# Dryer making LOUD noises



## gusfamily07 (Jun 30, 2011)

My Frigidaire Gas Dryer is making very loud noise when drying, almost like the hub inside is off balance. Do you have any suggestions what it would take to fix this?


----------



## firehawkmph (Dec 12, 2009)

Gus, 
just guessing without hearing or seeing it. One source of noise is the spring loaded idler pulley the belt runs around. If the shaft the pulley rides on doesn't have any lubrication and it runs dry, it may gall a bit causing the pulley to intermittenly bind and turn. When it binds, it changes the tension on the belt, which causes the idler assembly to pitch back and forth, causing a loud banging noise. To fix, take the pulley off and check the shaft for any galling.

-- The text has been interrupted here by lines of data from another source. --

/-- Whether core `k` runs an item. -/
def Chip.coreBusy (c : Chip) (k : Nat) : Bool :=
  c.sched.items.any (fun i => i.state == .running k)

/-- R231: core `k` asks for work: it joins the idle queue. Grants follow every command (`Chip.finish`). -/
def Chip.coreRequest (c : Chip) (k : Nat) : Chip :=
  if c.coreLive k && !c.coreBusy k && !c.sched.idle.contains k then
    c.setSched { c.sched with idle := c.sched.idle ++ [k] }
  else c

/-! The outputs of items. -/

/-- The region that holds a pixel and its number there, over the pixels of each region. -/
def homeIn (regions : List (List Nat)) (k : Nat) : Option (Nat × Nat) :=
  regions.zipIdx.findSome? (fun (r : List Nat × Nat) => (r.1.idxOf? k).map (fun i => (r.2, i)))

def Chip.regions (c : Chip) : List (List Nat) := (List.range 4).map c.regionPixels

/-- The address of a channel of still slot `v` of a feed (R197, R198). -/
def Chip.stillAddr (c : Chip) (f v q i ch : Nat) : Nat :=
  allocBase q + c.stillGran f v * 4096 + (i * c.channels + ch) * 2

/-- A channel of a still's pixel. -/
def Chip.stillChannel (c : Chip) (m : MemView) (f v q i ch : Nat) : Nat :=
  let a := c.stillAddr f v q i ch
  (m.byte a).toNat + 256 * (m.byte (a + 1)).toNat

/-- The chip with a frame record of a feed changed, without signals. -/
def Chip.editFrame (c : Chip) (f slot : Nat) (g : FrameRec → FrameRec) : Chip :=
  c.setFeed f { c.feed f with frames := (c.feed f).frames.map (fun x => if x.slot = slot then g x else x) }

def Chip.frameIn (c : Chip) (f slot : Nat) : Option FrameRec := (c.feed f).frames.find? (fun x => x.slot == slot)

/-- The channels of pixel `k`, zero where `zero` says so. -/
def unfed (zero : Nat → Bool) (k : Nat) (v : List Nat) : List Nat :=
  v.zipIdx.map (fun e => if zero (4 * k + e.2) then 0 else e.1)

/-- CROP/SCALE (R180, R221): the destination pixels of the strip. The manual gives no filter. -/
def Chip.runCropScale (c : Chip) (i : Item) (zero : Nat → Bool) : Chip :=
  match c.frameIn i.feed i.buffer with
  | none => c
  | some fr =>
    let (c, d) := c.draw
    let rect := c.stripRect i.feed i.strip
    let px := ((c.scaledOn i.feed fr i.strip).flatMap (fun x => rectPixels x.dst)).filter (inRect rect)
    let m := px.foldl (fun m k => writePixel m k c.channels ((List.range c.channels).map (fun ch =>
      if zero (4 * k + ch) then 0 else Config.scaled d (4 * k + ch) % 65536))) fr.px
    c.editFrame i.feed i.buffer (fun fr => ({ fr with px := m }).gotPixels px)

/-- CORRECT on a ring slot (R253): the covered pixels of the strip; a pixel that no context covers stays zero. -/
def Chip.runCorrectSlot (c : Chip) (mv : MemView) (i : Item) (zero : Nat → Bool) : Chip :=
  match c.frameIn i.feed i.buffer with
  | none => c
  | some fr =>
    let (c, d) := c.draw
    let set := c.gainsOf i.gset
    let m := (rectPixels (c.stripRect i.feed i.strip)).foldl (fun m k =>
      match fr.ctxs.find? (fun x => inRect x.dst k) with
      | none => writePixel m k c.channels []
      | some x =>
        let v := (List.range c.channels).map (fun ch => smGet (fun _ => 0) fr.px (4 * k + ch))
        writePixel m k c.channels (unfed zero k (c.correctPixel (some x) (mv.record k) set k d v))) fr.px
    c.editFrame i.feed i.buffer (fun fr => { fr with px := m })

/-- CORRECT on a still slot, in place (R222). -/
def Chip.runCorrectStill (c : Chip) (mv : MemView) (i : Item) (zero : Nat → Bool) : Chip :=
  let (c, d) := c.draw
  let set := c.gainsOf i.gset
  let regions := c.regions
  let v := i.buffer - 16
  (rectPixels (c.stripRect i.feed i.strip)).foldl (fun c k =>
    match homeIn regions k with
    | none => c
    | some (q, n) =>
      let old := (List.range c.channels).map (c.stillChannel mv i.feed v q n)
      let new := unfed zero k (c.correctPixel none (mv.record k) set k d old)
      c.sramOp (.store (c.stillAddr i.feed v q n 0) (new.flatMap (fun x => [byteOf x, byteOf (x / 256)])))) c

/-- The stored values of the pixels that a DITHER item reads: a ring slot, a still, or black (R222). -/
def Chip.ditherInput (c : Chip) (mv : MemView) (i : Item) : Nat → Nat → Nat :=
  if i.buffer < 16 then
    match c.frameIn i.feed i.buffer with
    | some fr => fun k ch => smGet (fun _ => 0) fr.px (4 * k + ch)
    | none => fun _ _ => 0
  else if i.buffer < 31 then
    let regions := c.regions
    fun k ch => match homeIn regions k with
      | some (q, n) => c.stillChannel mv i.feed (i.buffer - 16) q n ch
      | none => 0
  else fun _ _ => 0

/-- DITHER (R266, R269): the codes of the strip go to the cluster's strip area, held for the TRANSPOSE item. -/
def Chip.runDither (c : Chip) (mv : MemView) (i : Item) (zero : Nat → Bool) : Chip :=
  let input := c.ditherInput mv i
  let on := c.bit COL_CTRL.DITHER_EN
  let codes := (rectPixels (c.stripRect i.feed i.strip)).foldl (fun m k =>
    writePixel m k c.channels (unfed zero k ((List.range c.channels).map (fun ch =>
      ditherCode (input k ch) i.scale i.dith.1 i.dith.2 c.planes k on)))) []
  match c.sched.items.find? (fun j => j.type == .transpose && j.waits.contains i.slot) with
  | none => c
  | some t => c.setScan { c.scan with dithered := (t.slot, codes) :: c.scan.dithered.filter (fun e => e.1 != t.slot) }

def Chip.staging (c : Chip) (b : Nat) : Staging := c.scan.stg.getD b Staging.start
def Chip.setStaging (c : Chip) (b : Nat) (s : Staging) : Chip := c.setScan { c.scan with stg := c.scan.stg.set b s }

/-- TRANSPOSE (R221, R298): the strip's codes go to staging, and the strip's area is marked valid when it retires
`DONE`. -/
def Chip.runTranspose (c : Chip) (i : Item) (zero : Nat → Bool) (mark : Bool) : Chip :=
  let codes := ((c.scan.dithered.find? (fun e => e.1 == i.slot)).map (·.2)).getD []
  let s := c.staging i.buffer
  let rect := c.stripRect i.feed i.strip
  let kept := s.codes.filter (fun e => !inRect rect (e.1 / 4))
  let new := codes.foldl (fun m e => smSet (fun _ => 0) m e.1 (if zero e.1 then 0 else e.2)) kept
  c.setStaging i.buffer { s with
    codes := new, marks := if mark && !s.marks.contains i.strip then i.strip :: s.marks else s.marks }

/-- The tested row of a half (R317). -/
def Chip.detRow (c : Chip) (h : Nat) : Nat := c.get (if h = 0 then CHN_STATUS.DET_ROW_A else CHN_STATUS.DET_ROW_B)

/-- DETECT (R317): the half's detection planes test one row. A poisoned word of the pattern zeroes them. -/
def Chip.runDetect (c : Chip) (i : Item) (poisoned : Bool) : Chip :=
  let s := c.staging i.buffer
  c.setStaging i.buffer { s with det := s.det.set i.strip (if poisoned then none else some (c.detRow i.strip)) }

/-- R399: one channel of a rule: the destination slot and its value or values. -/
def Chip.ruleChannel (c : Chip) (slot : Nat → Nat) (r i : Nat) : List (Nat × Nat) :=
  let src16 := c.bit (BRG_RULEi_W0.SRC16 r)
  let dst16 := c.bit (BRG_RULEi_W1.DST16 r)
  let s := c.get (BRG_RULEi_W0.SRC_SLOT r) + i * (if src16 then 2 else 1)
  let d := c.get (BRG_RULEi_W1.DST_SLOT r) + i * (if dst16 then 2 else 1)
  let v := if src16 then slot s * 256 + slot (s + 1) else slot s * 257
  let v := if c.bit (BRG_RULEi_W1.INVERT r) then 65535 - v else v
  let y := (clampInt 0 65535 (((v * c.get (BRG_RULEi_W1.GAIN r) / 2 ^ 15 : Nat) : Int) + c.getS (BRG_RULEi_W2.OFFSET r))).toNat
  if dst16 then [(d, y / 256), (d + 1, y % 256)] else [(d, (y * 255 + 32767) / 65535)]

/-- MAP (R399): every enabled rule of the context writes its slots in the output buffer of its port. -/
def Chip.runMap (c : Chip) (i : Item) (zero : Nat → Bool) : Chip :=
  let slot := fun n => (c.ctx i.strip).latest.getD (n - 1) 0
  (List.range 1024).foldl (fun c r =>
    if c.bit (BRG_RULEi_W0.EN r) && c.get (BRG_RULEi_W0.SRC_CTX r) == i.strip then
      let w := (List.range (c.get (BRG_RULEi_W0.COUNT r) + 1)).flatMap (c.ruleChannel slot r)
      let p := c.get (BRG_RULEi_W1.DST_PORT r)
      let d := c.dmxPort p
      c.setDmxPort p { d with
        out := w.foldl (fun m e => smSet (fun _ => none) m e.1 (some (if zero (513 * p + e.1) then 0 else e.2))) d.out,
        toIdle := d.toIdle.filter (fun s => !w.any (fun e => e.1 == s)) }
    else c) c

Take some fine emery cloth and get rid of any burrs and polish up the shaft where the pulley rides. Check the hole in the pulley for any burrs, sand lightly if there are until smooth. Put a very small amount of high temp grease on the shaft where the pulley rides. Just a thin film is all you want. Shaft should turn smoothly without any binding. Re-assemble and the noise should be gone.
Mike Hawkins


----------



## hardwareman (Oct 9, 2010)

Frigidaire dryers are noted for bad rear bearings. Put new bearing in and all will be well.


----------